What to do
Output only the lines of the entries that follow, starting at the one with "Settles O39. -/" and running down to the one with "refine ⟨fun hon => ?_, ?_⟩", both included and unchanged.

Source material
-- ==== Sys2Proof/Laws/Exec.lean ====
section
/-! SUPPORT. What a command can be: every meaning has one of four forms, by the sets of rows that Safety.lean names. -/
namespace Sys2Proof.Machine

/-! ## The forms with a domain, a register or a request are forms of the device -/

theorem actIn_act (b : Nat) (c : Instr) (s : State) (g : Dev → Dev) : ∃ f, actIn b c s g = act s f := ⟨_, rfl⟩
theorem actBusIn_actBus (b : Nat) (c : Instr) (s : State) (g : Dev → Dev) : ∃ f, actBusIn b c s g = actBus s f := ⟨_, rfl⟩
theorem actNvmIn_actNvm (b : Nat) (c : Instr) (s : State) (g : Dev → Dev) : ∃ f, actNvmIn b c s g = actNvm s f := ⟨_, rfl⟩
theorem actLive_act (b : Nat) (s : State) (g : Dev → Dev) : ∃ f, actLive b s g = act s f := ⟨_, rfl⟩
theorem actReg_act (p : Path) (off : Nat) (c : Instr) (s : State) (g : Dev → Dev) : ∃ f, actReg p off c s g = act s f := ⟨_, rfl⟩
theorem actRead_act (p : Path) (off : Nat) (c : Instr) (s : State) (g : Dev → Word × Dev) : ∃ f, actRead p off c s g = act s f :=
  ⟨_, rfl⟩
theorem actBusReg_actBus (p : Path) (off : Nat) (c : Instr) (s : State) (g : Dev → Dev) : ∃ f, actBusReg p off c s g = actBus s f :=
  ⟨_, rfl⟩
theorem actTable_act (src : TblSrc) (op : Nat) (c : Instr) (s : State) : ∃ f, actTable src op c s = act s f := ⟨_, rfl⟩
theorem onRecord_actBus (c : Instr) (s : State) (t : Nat) (form : CfgRec → Bool) (g : Dev → CfgRec → Nat × Dev) :
    ∃ f, onRecord c s t form g = actBus s f := ⟨_, rfl⟩

/-- The two ways of an operation of the launch list have the plain form. -/
theorem actLaunch_act (p : Path) (op i : Nat) (c : Instr) (s : State) : ∃ f, actLaunch p op i c s = act s f := by
  unfold actLaunch
  split <;> exact ⟨_, rfl⟩

set_option maxHeartbeats 2000000 in
/-- A row that writes no register by the bus, no flash, and does nothing in reset has the plain form. -/
theorem exec_act (c : Instr) (s : State) (h1 : writesBus c = false) (h2 : writesFlash c = false) (h3 : actsInReset c = false) :
    ∃ f, exec c s = act s f := by
  cases c
  all_goals first
    | (cases h1; done)
    | (cases h2; done)
    | (cases h3; done)
    | (unfold exec; dsimp only; exact actIn_act ..)
    | (unfold exec; dsimp only; exact actReg_act ..)
    | (unfold exec; dsimp only; exact actLive_act ..)
    | (unfold exec; dsimp only; exact actRead_act ..)
    | (unfold exec; dsimp only; exact actTable_act ..)
    | (unfold exec; dsimp only; exact actLaunch_act ..)
    | (refine ⟨?_, ?_⟩; rotate_left; unfold exec; dsimp only; exact rfl)

set_option maxHeartbeats 1000000 in
theorem exec_actBus (c : Instr) (s : State) (h : writesBus c = true) : ∃ f, exec c s = actBus s f := by
  cases c
  all_goals first
    | (cases h; done)
    | (unfold exec; dsimp only; exact actBusReg_actBus ..)
    | (unfold exec; dsimp only; exact onRecord_actBus ..)
    | (refine ⟨?_, ?_⟩; rotate_left; unfold exec; dsimp only; exact rfl)

set_option maxHeartbeats 1000000 in
/-- A row that may write the flash has the form for it; a power loss acts without power too. -/
theorem exec_actNvm (c : Instr) (s : State) (h : writesFlash c = true) (hp : c ≠ .powerLoss) : ∃ f, exec c s = actNvm s f := by
  cases c
  all_goals first
    | (cases h; done)
    | exact absurd rfl hp
    | (unfold exec; dsimp only; exact actNvmIn_actNvm ..)

set_option maxHeartbeats 1000000 in
theorem exec_actRaw (c : Instr) (s : State) (h : actsInReset c = true) : ∃ f, exec c s = actRaw s f := by
  cases c
  all_goals first
    | (cases h; done)
    | (refine ⟨?_, ?_⟩; rotate_left; unfold exec; dsimp only; exact rfl)

end Sys2Proof.Machine
end

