/-- One that it finds to drop is dropped and counted. -/
theorem dispatchOut_drop {d : Dev} {g : Nat} {k : Pkt} {l : List Pkt} {n m b i : Nat}
    (h : scanStaged d (d.noms g) [] = (l, n, m, .drop k b i)) : d.dispatchOut g =
      (((((d.setNoms g l).bump bankShp 1 n).bump bankShp 2 m).setNoms g (removeSeq k.seq l)).inc b i).dropPkt k := by
  simp only [Dev.dispatchOut, h]

/-- The spare's share serves a slice that holds no port group. -/
theorem dispatchSpare_idle {d : Dev} {n : Nat} {k : Pkt} (hh : ∀ g < 8, d.holder g ≠ some n) (hk : d.headOf (qKey 4 (8 + n)) = some k)
    (hr : chanRoom (d.slice n).down = true) : d.dispatchSpare n = (d.popQueue (qKey 4 (8 + n))).toIngress n k := by
  have hnone : ((List.range 8).any fun g => d.holder g = some n) = false := by
    simpa [List.any_eq_false] using hh
  simp [Dev.dispatchSpare, hnone, hk, hr]

/-- Settles O39. -/
theorem scheduling : Obligations.Scheduling := by
  unfold Obligations.Scheduling
  refine ⟨fun s q k hc hk => ?_, fun s q hc hk => ?_, fun s o k d hc hk ht hd => ?_, fun s o hc hk good => ?_,
    fun s g c q k hc hh hr => ?_, fun s g c x hc hh hp hr => ?_, fun s c hc => ⟨?_, ?_⟩, fun s hc => ?_, fun s t hc hl => ?_,
    fun s g k l n m d hc hl hs hd => ?_, fun s g k l n m b i hc hl hs => ?_, fun s n k hc hl hh hk hr => ?_⟩
  case refine_1 => exact yields_of_actIn (fun d => d.evacDone q) rfl hc (by rw [evacDone_written hk])
  case refine_2 => exact yields_of_actIn (fun d => d.evacDone q) rfl hc (by rw [evacDone_none hk]; rfl)
  case refine_3 =>
    have hback (good : Bool) := evacReadBack_returns good hk ht
    rw [← hd] at hback
    refine ⟨fun hon => ?_, ?_⟩
    · refine yields_of_actIn (fun d => d.evacReadBack o true) rfl hc ?_
      simp [hback, hon]
    · refine yields_of_actIn (fun d => d.evacReadBack o false) rfl hc ?_
      simp [hback]
  case refine_4 => exact yields_of_actIn (fun d => d.evacReadBack o good) rfl hc (by rw [evacReadBack_none _ hk]; rfl)
  case refine_5 =>
    refine yields_of_actIn (fun d => d.nominateOut g fun p => c.getLsbD p) rfl hc ?_
    rw [nominateOut_portGroup _ _ g.isLt, nominatePg_return _ hh hr]
  case refine_6 =>
    refine yields_of_actIn (fun d => d.nominateOut g fun p => c.getLsbD p) rfl hc ?_
    rw [nominateOut_portGroup _ _ g.isLt, nominatePg_pick hh hp hr]
  case refine_7 => exact yields_of_actIn (fun d => d.nominateOut 8 fun p => c.getLsbD p) rfl hc rfl
  case refine_8 => exact yields_of_actIn (fun d => d.nominateOut 9 fun p => c.getLsbD p) rfl hc rfl
  case refine_9 =>
    obtain ⟨hrest, hqueues, hcount, hpkts⟩ := cellTime_effect s.dev rfl
    refine ⟨s.dev.cellTime, yields_of_actIn Dev.cellTime rfl hc ?_, hrest, hqueues, hcount, hpkts⟩
    rw [hrest]
    rfl
  case refine_10 => exact yields_of_actIn (fun d => d.dispatchTo t) rfl hc (by rw [dispatchTo_lost _ hl]; rfl)
  case refine_11 =>
    refine yields_of_actIn (fun d => d.dispatchTo g) rfl hc ?_
    rw [dispatchTo_output hl g.isLt, dispatchOut_send hs hd]
  case refine_12 =>
    refine yields_of_actIn (fun d => d.dispatchTo g) rfl hc ?_
    rw [dispatchTo_output hl g.isLt, dispatchOut_drop hs]
  case refine_13 =>
    refine yields_of_actIn (fun d => d.dispatchTo (8 + n)) rfl hc ?_
    rw [dispatchTo_spare _ hl, dispatchSpare_idle hh hk hr]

Exercise output
/-- Settles O39. -/
theorem scheduling : Obligations.Scheduling := by
  unfold Obligations.Scheduling
  refine ⟨fun s q k hc hk => ?_, fun s q hc hk => ?_, fun s o k d hc hk ht hd => ?_, fun s o hc hk good => ?_,
    fun s g c q k hc hh hr => ?_, fun s g c x hc hh hp hr => ?_, fun s c hc => ⟨?_, ?_⟩, fun s hc => ?_, fun s t hc hl => ?_,
    fun s g k l n m d hc hl hs hd => ?_, fun s g k l n m b i hc hl hs => ?_, fun s n k hc hl hh hk hr => ?_⟩
  case refine_1 => exact yields_of_actIn (fun d => d.evacDone q) rfl hc (by rw [evacDone_written hk])
  case refine_2 => exact yields_of_actIn (fun d => d.evacDone q) rfl hc (by rw [evacDone_none hk]; rfl)
  case refine_3 =>
    have hback (good : Bool) := evacReadBack_returns good hk ht
    rw [← hd] at hback
    refine ⟨fun hon => ?_, ?_⟩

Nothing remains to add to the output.